**ABOUT THIS EXERCISE:**
Write out exactly the lines below that run from the one containing "none => acc" through the one containing "i)).take (vuG w))).2))", both included, with no other lines.

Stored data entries
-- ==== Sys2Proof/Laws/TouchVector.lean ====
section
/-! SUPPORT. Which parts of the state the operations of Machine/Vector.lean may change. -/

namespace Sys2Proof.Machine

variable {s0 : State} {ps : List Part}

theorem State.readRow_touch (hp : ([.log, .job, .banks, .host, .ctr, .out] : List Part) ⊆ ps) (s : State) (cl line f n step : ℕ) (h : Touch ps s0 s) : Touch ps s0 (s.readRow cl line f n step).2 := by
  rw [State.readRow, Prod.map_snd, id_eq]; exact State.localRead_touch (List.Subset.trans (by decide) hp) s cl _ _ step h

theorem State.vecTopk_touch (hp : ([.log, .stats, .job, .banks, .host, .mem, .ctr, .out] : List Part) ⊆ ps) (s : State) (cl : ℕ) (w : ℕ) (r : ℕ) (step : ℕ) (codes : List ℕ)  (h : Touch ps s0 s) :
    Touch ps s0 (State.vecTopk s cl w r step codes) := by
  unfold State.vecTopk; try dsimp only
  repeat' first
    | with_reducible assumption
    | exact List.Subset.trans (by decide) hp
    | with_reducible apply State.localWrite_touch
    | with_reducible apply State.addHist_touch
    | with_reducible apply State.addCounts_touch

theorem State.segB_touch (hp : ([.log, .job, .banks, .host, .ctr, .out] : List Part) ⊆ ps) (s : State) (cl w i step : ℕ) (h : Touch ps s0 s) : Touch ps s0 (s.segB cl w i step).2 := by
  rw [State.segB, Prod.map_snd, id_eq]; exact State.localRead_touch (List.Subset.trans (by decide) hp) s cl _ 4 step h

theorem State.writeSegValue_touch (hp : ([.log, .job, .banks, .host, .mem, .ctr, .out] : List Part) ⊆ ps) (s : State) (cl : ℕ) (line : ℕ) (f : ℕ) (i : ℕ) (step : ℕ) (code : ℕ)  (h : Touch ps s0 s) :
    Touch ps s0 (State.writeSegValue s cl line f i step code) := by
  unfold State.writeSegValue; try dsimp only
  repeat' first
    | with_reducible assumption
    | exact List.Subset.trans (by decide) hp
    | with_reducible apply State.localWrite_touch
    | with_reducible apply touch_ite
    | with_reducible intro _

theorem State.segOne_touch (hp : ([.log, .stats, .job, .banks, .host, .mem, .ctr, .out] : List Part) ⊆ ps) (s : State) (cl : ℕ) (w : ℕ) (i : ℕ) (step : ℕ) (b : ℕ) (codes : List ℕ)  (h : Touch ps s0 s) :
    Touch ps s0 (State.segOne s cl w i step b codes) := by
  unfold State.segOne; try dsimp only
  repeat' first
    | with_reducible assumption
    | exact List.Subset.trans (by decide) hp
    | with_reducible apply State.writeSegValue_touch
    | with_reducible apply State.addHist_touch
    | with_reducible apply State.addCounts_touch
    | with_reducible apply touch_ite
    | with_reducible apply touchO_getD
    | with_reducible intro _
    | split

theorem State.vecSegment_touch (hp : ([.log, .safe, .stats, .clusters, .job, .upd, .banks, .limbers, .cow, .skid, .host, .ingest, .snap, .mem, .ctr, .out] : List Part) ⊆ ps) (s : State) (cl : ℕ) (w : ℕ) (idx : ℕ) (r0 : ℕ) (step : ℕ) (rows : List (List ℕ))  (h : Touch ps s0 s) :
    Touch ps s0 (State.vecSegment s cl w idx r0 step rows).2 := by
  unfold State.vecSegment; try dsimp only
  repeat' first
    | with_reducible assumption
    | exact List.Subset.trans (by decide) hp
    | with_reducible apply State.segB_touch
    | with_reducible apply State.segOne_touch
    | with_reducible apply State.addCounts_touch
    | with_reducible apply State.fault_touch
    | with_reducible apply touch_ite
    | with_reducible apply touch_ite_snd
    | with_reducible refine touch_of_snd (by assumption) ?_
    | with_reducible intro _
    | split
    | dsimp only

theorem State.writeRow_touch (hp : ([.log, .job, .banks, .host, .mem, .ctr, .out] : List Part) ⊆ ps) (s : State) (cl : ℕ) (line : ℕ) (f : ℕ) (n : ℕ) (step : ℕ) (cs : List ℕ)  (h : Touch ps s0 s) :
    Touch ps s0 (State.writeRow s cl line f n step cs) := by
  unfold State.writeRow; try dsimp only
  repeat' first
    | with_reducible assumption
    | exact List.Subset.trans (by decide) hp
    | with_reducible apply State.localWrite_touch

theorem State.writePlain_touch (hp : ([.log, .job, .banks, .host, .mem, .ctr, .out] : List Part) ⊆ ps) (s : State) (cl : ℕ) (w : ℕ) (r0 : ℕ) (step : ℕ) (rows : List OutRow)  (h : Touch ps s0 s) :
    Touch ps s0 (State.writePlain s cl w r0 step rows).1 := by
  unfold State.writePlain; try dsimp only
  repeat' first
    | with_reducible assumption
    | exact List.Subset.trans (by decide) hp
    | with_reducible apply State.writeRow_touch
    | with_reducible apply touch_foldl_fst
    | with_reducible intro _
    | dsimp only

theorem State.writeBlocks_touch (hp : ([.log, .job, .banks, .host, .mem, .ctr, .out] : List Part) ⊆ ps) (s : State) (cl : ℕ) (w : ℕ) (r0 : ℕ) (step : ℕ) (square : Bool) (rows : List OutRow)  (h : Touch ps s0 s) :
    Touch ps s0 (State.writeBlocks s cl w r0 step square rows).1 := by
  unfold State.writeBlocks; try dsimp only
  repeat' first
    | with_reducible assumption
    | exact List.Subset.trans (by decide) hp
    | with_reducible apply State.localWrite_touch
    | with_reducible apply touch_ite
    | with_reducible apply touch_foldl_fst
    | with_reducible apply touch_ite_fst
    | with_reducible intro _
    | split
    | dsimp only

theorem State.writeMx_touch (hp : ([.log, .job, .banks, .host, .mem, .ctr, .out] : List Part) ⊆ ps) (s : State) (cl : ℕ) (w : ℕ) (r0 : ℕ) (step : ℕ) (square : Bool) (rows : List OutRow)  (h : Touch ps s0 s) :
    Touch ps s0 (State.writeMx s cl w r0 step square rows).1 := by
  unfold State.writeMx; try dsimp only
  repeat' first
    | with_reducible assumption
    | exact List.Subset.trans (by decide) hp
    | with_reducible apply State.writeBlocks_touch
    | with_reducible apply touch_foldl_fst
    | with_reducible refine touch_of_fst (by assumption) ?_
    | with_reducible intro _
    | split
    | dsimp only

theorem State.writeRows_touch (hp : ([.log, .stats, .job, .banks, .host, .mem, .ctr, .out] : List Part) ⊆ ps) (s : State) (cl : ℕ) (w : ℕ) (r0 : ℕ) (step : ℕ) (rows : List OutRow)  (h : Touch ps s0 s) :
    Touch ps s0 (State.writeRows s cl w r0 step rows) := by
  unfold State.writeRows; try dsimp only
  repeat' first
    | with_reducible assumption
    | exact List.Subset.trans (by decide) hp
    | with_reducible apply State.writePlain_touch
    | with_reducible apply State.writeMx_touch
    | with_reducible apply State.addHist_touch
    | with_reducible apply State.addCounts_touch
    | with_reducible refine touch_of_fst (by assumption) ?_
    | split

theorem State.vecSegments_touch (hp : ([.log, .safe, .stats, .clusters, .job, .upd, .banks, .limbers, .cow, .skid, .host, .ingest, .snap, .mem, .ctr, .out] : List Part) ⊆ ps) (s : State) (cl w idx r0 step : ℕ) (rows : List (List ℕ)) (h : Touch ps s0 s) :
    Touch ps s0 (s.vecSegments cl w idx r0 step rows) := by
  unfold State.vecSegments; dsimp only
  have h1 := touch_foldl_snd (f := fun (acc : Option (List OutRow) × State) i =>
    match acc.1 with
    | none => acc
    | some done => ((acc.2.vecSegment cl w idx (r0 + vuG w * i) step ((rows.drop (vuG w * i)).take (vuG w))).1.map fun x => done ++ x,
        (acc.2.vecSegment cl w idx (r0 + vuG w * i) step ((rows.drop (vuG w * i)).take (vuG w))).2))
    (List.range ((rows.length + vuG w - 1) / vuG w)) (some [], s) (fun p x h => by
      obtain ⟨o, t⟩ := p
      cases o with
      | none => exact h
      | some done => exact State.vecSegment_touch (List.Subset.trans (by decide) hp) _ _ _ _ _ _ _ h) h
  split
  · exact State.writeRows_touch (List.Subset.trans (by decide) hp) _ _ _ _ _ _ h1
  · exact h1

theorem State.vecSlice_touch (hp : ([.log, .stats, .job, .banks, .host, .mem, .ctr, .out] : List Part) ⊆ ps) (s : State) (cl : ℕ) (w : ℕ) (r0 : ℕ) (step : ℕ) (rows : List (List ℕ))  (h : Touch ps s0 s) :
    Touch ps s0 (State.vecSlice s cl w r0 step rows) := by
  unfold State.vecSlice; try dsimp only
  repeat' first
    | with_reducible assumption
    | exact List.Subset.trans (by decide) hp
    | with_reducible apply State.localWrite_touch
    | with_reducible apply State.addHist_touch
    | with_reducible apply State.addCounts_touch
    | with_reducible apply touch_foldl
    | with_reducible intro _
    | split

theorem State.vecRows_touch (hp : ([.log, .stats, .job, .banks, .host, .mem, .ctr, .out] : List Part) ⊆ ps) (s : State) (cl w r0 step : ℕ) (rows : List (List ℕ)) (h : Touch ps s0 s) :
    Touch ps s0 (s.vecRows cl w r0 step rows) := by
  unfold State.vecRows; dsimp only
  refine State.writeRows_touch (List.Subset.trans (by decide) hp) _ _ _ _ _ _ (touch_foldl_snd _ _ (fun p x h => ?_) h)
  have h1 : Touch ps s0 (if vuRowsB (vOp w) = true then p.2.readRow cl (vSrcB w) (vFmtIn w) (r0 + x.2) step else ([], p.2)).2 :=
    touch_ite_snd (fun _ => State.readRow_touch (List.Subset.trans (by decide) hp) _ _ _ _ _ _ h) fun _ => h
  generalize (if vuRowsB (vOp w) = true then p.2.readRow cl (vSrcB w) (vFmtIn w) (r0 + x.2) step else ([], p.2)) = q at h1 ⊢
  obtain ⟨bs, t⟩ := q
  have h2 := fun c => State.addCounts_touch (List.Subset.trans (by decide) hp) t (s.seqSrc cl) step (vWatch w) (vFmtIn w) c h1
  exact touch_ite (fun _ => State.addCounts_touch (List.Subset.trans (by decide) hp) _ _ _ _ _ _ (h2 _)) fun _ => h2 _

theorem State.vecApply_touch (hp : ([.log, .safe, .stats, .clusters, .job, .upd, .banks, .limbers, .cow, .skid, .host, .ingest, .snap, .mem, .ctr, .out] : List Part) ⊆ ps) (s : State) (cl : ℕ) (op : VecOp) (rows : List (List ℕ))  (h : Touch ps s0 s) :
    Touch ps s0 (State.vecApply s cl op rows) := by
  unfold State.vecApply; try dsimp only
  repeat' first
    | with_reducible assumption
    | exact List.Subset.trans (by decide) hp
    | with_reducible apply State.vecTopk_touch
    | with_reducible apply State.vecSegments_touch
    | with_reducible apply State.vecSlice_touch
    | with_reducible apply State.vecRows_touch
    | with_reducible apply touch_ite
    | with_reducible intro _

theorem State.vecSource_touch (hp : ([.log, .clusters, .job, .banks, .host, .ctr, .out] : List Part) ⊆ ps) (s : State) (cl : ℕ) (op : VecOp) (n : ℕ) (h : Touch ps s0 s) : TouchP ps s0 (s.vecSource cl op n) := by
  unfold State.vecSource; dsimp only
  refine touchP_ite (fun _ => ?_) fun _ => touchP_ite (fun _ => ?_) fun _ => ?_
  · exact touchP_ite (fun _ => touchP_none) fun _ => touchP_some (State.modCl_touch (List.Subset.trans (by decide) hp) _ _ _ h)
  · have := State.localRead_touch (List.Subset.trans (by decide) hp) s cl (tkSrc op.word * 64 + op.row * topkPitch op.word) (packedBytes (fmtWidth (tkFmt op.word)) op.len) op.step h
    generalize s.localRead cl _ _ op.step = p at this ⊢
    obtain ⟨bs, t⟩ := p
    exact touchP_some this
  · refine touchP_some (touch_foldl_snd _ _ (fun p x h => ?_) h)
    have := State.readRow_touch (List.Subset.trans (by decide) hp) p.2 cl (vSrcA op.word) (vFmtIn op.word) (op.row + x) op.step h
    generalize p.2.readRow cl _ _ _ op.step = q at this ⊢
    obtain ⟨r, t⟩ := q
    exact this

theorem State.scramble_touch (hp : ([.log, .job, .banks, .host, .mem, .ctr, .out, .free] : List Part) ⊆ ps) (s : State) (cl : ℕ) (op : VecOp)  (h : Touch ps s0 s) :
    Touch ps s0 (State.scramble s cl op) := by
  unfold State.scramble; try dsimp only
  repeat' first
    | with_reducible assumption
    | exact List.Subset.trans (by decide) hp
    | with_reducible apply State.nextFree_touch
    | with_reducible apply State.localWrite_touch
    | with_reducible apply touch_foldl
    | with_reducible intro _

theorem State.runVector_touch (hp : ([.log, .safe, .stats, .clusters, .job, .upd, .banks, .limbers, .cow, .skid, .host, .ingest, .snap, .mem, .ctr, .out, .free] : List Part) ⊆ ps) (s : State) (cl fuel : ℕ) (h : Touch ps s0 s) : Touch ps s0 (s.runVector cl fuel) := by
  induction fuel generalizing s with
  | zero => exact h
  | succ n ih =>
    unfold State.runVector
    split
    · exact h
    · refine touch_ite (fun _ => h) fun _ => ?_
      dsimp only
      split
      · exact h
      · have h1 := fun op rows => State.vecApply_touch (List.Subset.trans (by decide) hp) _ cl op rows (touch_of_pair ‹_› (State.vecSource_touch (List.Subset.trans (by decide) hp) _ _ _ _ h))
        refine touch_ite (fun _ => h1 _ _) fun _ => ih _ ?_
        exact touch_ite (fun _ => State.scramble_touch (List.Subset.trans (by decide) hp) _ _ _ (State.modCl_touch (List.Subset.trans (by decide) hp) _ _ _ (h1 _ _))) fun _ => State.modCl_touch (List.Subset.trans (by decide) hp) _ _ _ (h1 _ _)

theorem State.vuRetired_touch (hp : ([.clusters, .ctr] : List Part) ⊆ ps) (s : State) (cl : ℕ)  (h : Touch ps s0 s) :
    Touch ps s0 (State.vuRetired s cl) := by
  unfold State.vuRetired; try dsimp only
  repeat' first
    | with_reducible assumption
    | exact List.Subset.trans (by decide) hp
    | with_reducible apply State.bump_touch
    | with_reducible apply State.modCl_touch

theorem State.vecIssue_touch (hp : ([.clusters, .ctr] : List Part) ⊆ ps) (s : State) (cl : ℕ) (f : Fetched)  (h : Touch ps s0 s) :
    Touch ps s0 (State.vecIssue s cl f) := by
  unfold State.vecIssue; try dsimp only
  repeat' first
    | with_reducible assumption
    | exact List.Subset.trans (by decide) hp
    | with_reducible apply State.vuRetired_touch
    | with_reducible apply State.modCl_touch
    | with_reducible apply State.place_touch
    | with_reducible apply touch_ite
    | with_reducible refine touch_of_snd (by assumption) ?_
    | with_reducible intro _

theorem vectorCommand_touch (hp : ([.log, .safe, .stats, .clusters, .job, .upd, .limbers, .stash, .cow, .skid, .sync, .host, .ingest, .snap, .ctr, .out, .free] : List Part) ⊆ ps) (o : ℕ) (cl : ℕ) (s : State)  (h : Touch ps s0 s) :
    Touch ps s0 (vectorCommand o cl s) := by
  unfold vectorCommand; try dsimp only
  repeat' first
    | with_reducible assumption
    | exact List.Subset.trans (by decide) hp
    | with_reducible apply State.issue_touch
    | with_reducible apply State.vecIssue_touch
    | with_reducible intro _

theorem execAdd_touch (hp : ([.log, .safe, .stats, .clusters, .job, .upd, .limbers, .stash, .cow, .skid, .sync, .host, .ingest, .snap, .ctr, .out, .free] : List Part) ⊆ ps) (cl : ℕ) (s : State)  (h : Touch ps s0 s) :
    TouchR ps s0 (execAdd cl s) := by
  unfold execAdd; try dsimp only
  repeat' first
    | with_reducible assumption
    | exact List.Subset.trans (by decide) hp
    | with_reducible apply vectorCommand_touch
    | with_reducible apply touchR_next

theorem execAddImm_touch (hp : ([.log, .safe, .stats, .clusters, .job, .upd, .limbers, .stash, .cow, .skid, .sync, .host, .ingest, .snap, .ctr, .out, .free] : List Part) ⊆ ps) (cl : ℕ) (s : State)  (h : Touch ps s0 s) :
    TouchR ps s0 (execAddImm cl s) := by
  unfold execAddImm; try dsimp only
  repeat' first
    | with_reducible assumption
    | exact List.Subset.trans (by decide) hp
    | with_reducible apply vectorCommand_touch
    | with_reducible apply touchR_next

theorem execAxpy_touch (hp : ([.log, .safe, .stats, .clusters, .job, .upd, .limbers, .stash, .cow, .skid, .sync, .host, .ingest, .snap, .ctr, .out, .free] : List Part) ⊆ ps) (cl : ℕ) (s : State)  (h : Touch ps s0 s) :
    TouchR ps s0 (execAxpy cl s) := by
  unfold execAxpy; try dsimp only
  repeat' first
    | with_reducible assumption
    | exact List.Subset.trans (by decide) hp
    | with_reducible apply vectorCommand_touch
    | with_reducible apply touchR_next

**OUTPUT OF THE EXERCISE:**
    | none => acc
    | some done => ((acc.2.vecSegment cl w idx (r0 + vuG w * i) step ((rows.drop (vuG w * i)).take (vuG w))).1.map fun x => done ++ x,
        (acc.2.vecSegment cl w idx (r0 + vuG w * i) step ((rows.drop (vuG w * i)).take (vuG w))).2))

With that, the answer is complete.